## Aim of the exercise
Please write out exactly, and only, the lines from the first in the material below to the line containing "(FirstWaiting (offering inZone", both included.

## Extracted information
————

theorem witness_GrantsAreOpened :
    (waiting.resetn = true ∧ waiting.ev.context = none ∧ FirstWaiting waiting .query ∧ waiting.hlc.querySlot = .waiting 6 aQuery) ∧
    (FirstWaiting (offering inZone aFix) .hostFix ∧ (offering inZone aFix).hlc.fixSlot = .waiting 7 aFix) ∧
    (∃ s : State, s.resetn = true ∧ s.ev.context = none ∧ FirstWaiting s .feed ∧ s.flr.queue = aFix :: []) ∧
    (∀ src, ¬ Waits State.reset src) ∧
    (HoldsId (placed inZone zoned.zs EventQueue.reset Evaluator.reset) 0 aFix.id ∧ inZone.lastFix = some ⟨7, 1, 1, 9⟩ ∧
      1 ≤ (aFix.time - 7).toNat ∧ ((7 : BitVec 32) - 7).toNat = 0 ∧ tracked.lastFix = none) ∧
    (HoldsId (placed retiring zoned.zs EventQueue.reset Evaluator.reset) 0 aFix.id ∧ Unknown State.reset aFix.id ∧
      State.reset.params.autoAdmit = true ∧ LowestFree State.reset 0) := by
  refine ⟨⟨rfl, rfl, ⟨⟨6, aQuery, rfl⟩, ?_, ?_⟩, rfl⟩, ⟨⟨⟨7, aFix, rfl⟩, ?_, ?_⟩, rfl⟩, ?_, ?_,
    ⟨placed_holds _ _ _ _ (by decide), by decide +kernel⟩,
    placed_holds _ _ _ _ (by decide), none_unknown, rfl, by decide +kernel, fun j h => absurd h (Nat.not_lt_zero _)⟩
  · rintro _ ⟨tag, f, h⟩
    cases h
  · intro h
    cases h
  · intro h
    exact absurd rfl h
  · intro h
    cases h
  · refine ⟨State.reset.withFlr { State.reset.flr with queue := [aFix] }, rfl, rfl, ⟨by simp [Waits, State.withFlr], ?_, ?_⟩, rfl⟩
    · rintro _ ⟨tag, f, h⟩
      cases h
    · rintro _ ⟨tag, f, h⟩
      cases h
  · intro src h
    cases src
    · obtain ⟨tag, f, h⟩ := h
      cases h
    · obtain ⟨tag, q, h⟩ := h
      cases h
    · exact h rfl

theorem start_sound (zs : ZoneStore) (job : Job) : (Context.start job).sound zs :=
  ⟨Nat.zero_le _, fun _ => ⟨fun h => absurd h (Nat.not_lt_zero _), fun _ => by simp [Context.start]⟩⟩

/-- An Evaluator at the start of this job. -/
def starting (job : Job) : Evaluator :=
  { Evaluator.reset with context := some (Context.start job) }

theorem witness_FixCompletionWrites :
    (∀ sl q job, (placed sl zoned.zs q (starting job)).ev.context = some (Context.start job) ∧ (Context.start job).sound zoned.zs) ∧
    (∀ q ev, ObjectsSound (placed tracked zoned.zs q ev) ∧ ObjectsSound (placed inZone zoned.zs q ev) ∧
      ObjectsSound (placed untold zoned.zs q ev) ∧ ObjectsSound (placed quiet zoned.zs q ev)) ∧
    (tracked.id = aFix.id ∧ tracked.phase = .tracked ∧ quiet.phase = .quiet ∧ zoned.zs.active.get 4 = boxRecord) ∧
    (let s := placed tracked zoned.zs EventQueue.reset (starting (.feedFix 0 aFix))
     completionEvents s inZone 16 aFix = [] ∧ completionEvents s tracked 16 aFix ≠ [] ∧
     (completionEvents s tracked 16 aFix).length ≤ EventQueue.reset.free ∧ crowded.free < (completionEvents s tracked 16 aFix).length ∧
     completionEvents s untold 0 aFix ≠ []) :=
  ⟨fun _ _ _ => ⟨rfl, start_sound _ _⟩,
    fun _ _ => ⟨tracked_sound _ _ _, inZone_sound _ _ _, untold_sound _ _ _, quiet_sound _ _ _⟩, by decide +kernel, by decide +kernel⟩

theorem witness_FixCompletionDiscards :
    State.reset.ev.context = none ∧
    (∀ sl job, (placed sl zoned.zs EventQueue.reset (starting job)).ev.context = some (Context.start job)) ∧
    retiring.phase = .retiring ∧ { tracked with id := 5002 }.id ≠ aFix.id ∧
    (State.reset.withHlc { State.reset.hlc with fixSlot := .granted 7 aFix }).hlc.fixSlot = .granted 7 aFix :=
  ⟨rfl, fun _ _ => rfl, rfl, by decide, rfl⟩

theorem witness_QueryCompletionReports :
    ∃ s : State, s.resetn = true ∧ s.ev.context = some (Context.start (.query aQuery 3)) ∧ s.hlc.querySlot = .granted 6 aQuery ∧
      (Context.start (.query aQuery 3)).sound s.zs :=
  ⟨evaluating (.query aQuery 3) (zoned.withHlc { zoned.hlc with querySlot := .granted 6 aQuery }), rfl, rfl, rfl, start_sound _ _⟩

theorem witness_StepsKeepTheStoreSound :
    StoreSound opened ∧ WalkSound opened ∧ ∃ t, step opened = .next t :=
  ⟨opened_sound.1, opened_sound.2, _, rfl⟩

theorem witness_StepsKeepTheObjectsSound :
    ObjectsSound (placed untold zoned.zs someEvents Evaluator.reset) ∧ ∃ t, step (placed untold zoned.zs someEvents Evaluator.reset) = .next t :=
  ⟨untold_sound _ _ _, _, rfl⟩

theorem witness_StepsKeepTheQueueSound : QueueSound queued.eq ∧ ∃ t, step queued = .next t :=
  ⟨someEvents_sound, _, rfl⟩

theorem witness_StepsKeepTheEventsWellMade : EventsWellMade queued ∧ ∃ t, step queued = .next t := by
  refine ⟨⟨?_, ?_⟩, _, rfl⟩
  · intro e he
    simp only [queued, State.withEq, someEvents, EventQueue.queued, quietEvent, List.map_cons, List.map_nil, List.cons_append, List.nil_append,
      List.mem_cons, List.not_mem_nil, or_false] at he
    rcases he with rfl | rfl | rfl <;> exact .inl rfl
  · intro i h
    simp [queued, State.withEq, State.reset, State.afterReset, Slot.empty] at h

theorem witness_StepsKeepTheCounters :
    CountersObey (placed inZone zoned.zs someEvents Evaluator.reset) ∧ ∃ t, step (placed inZone zoned.zs someEvents Evaluator.reset) = .next t := by
  have ha : ∀ z, zoned.zs.active.get z = if (4 : ZoneId) = z then boxRecord else .absent 0 0 := by
    intro z
    simp [zoned, State.withZs, Table.get_set]
  refine ⟨⟨?_, ?_, ?_⟩, _, rfl⟩
  · intro z g a st h
    have h' := (ha z).symm.trans h
    split at h'
    · cases h'
      decide
    · cases h'
  · intro z a h
    have hd : (placed inZone zoned.zs someEvents Evaluator.reset).zs.draft.get z = .inherit := by
      show zoned.zs.draft.get z = .inherit
      simp [zoned, State.withZs, ZoneStore.reset]
    rw [hd] at h
    cases h
  · intro i hi
    rw [placed_slot] at hi ⊢
    by_cases h0 : (0 : SlotNo) = i
    · simp only [h0, if_true] at hi ⊢
      refine ⟨fun h => absurd h (by decide), ?_⟩
      intro z
      have hz : (placed inZone zoned.zs someEvents Evaluator.reset).zs.active.get z = if (4 : ZoneId) = z then boxRecord else .absent 0 0 := ha z
      rw [hz]
      by_cases h4 : (4 : ZoneId) = z
      · subst h4
        rw [if_pos rfl]
        exact (by decide +kernel : inZone.run.get 4 ≤ 14 ∧
          inZone.run.get 4 < (if inSet inZone.inside 4 = true then (1 : BitVec 4).toNat else (1 : BitVec 4).toNat))
      · rw [if_neg h4]
        refine ⟨by simp [inZone, tracked, Slot.empty], ?_⟩
        revert h4
        revert z
        decide +kernel
    · simp [h0, Slot.empty] at hi

theorem witness_StepsKeepTheLinksSound :
    LinksSound (State.afterReset true false) ∧ ∃ t, step (State.afterReset true false) = .next t := by
  refine ⟨⟨by decide, ?_, by decide, ?_, by decide, by decide, ?_, by decide, by decide, by decide, trivial, trivial, ?_⟩, _, rfl⟩
  · intro d h
    cases d <;> cases h
  · intro d
    cases d <;> decide
  · intro tag h
    cases h
  · intro id v h
    revert h
    simp only [State.afterReset, Params.reset, Params.value]
    split <;> intro h <;> cases h <;> simp_all [paramAllows]

end Sys2Proof.Machine.Tests
end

————

## Response to the exercise
theorem witness_GrantsAreOpened :
    (waiting.resetn = true ∧ waiting.ev.context = none ∧ FirstWaiting waiting .query ∧ waiting.hlc.querySlot = .waiting 6 aQuery) ∧
    (FirstWaiting (offering inZone aFix) .hostFix ∧ (offering inZone aFix).hlc.fixSlot = .waiting 7 aFix) ∧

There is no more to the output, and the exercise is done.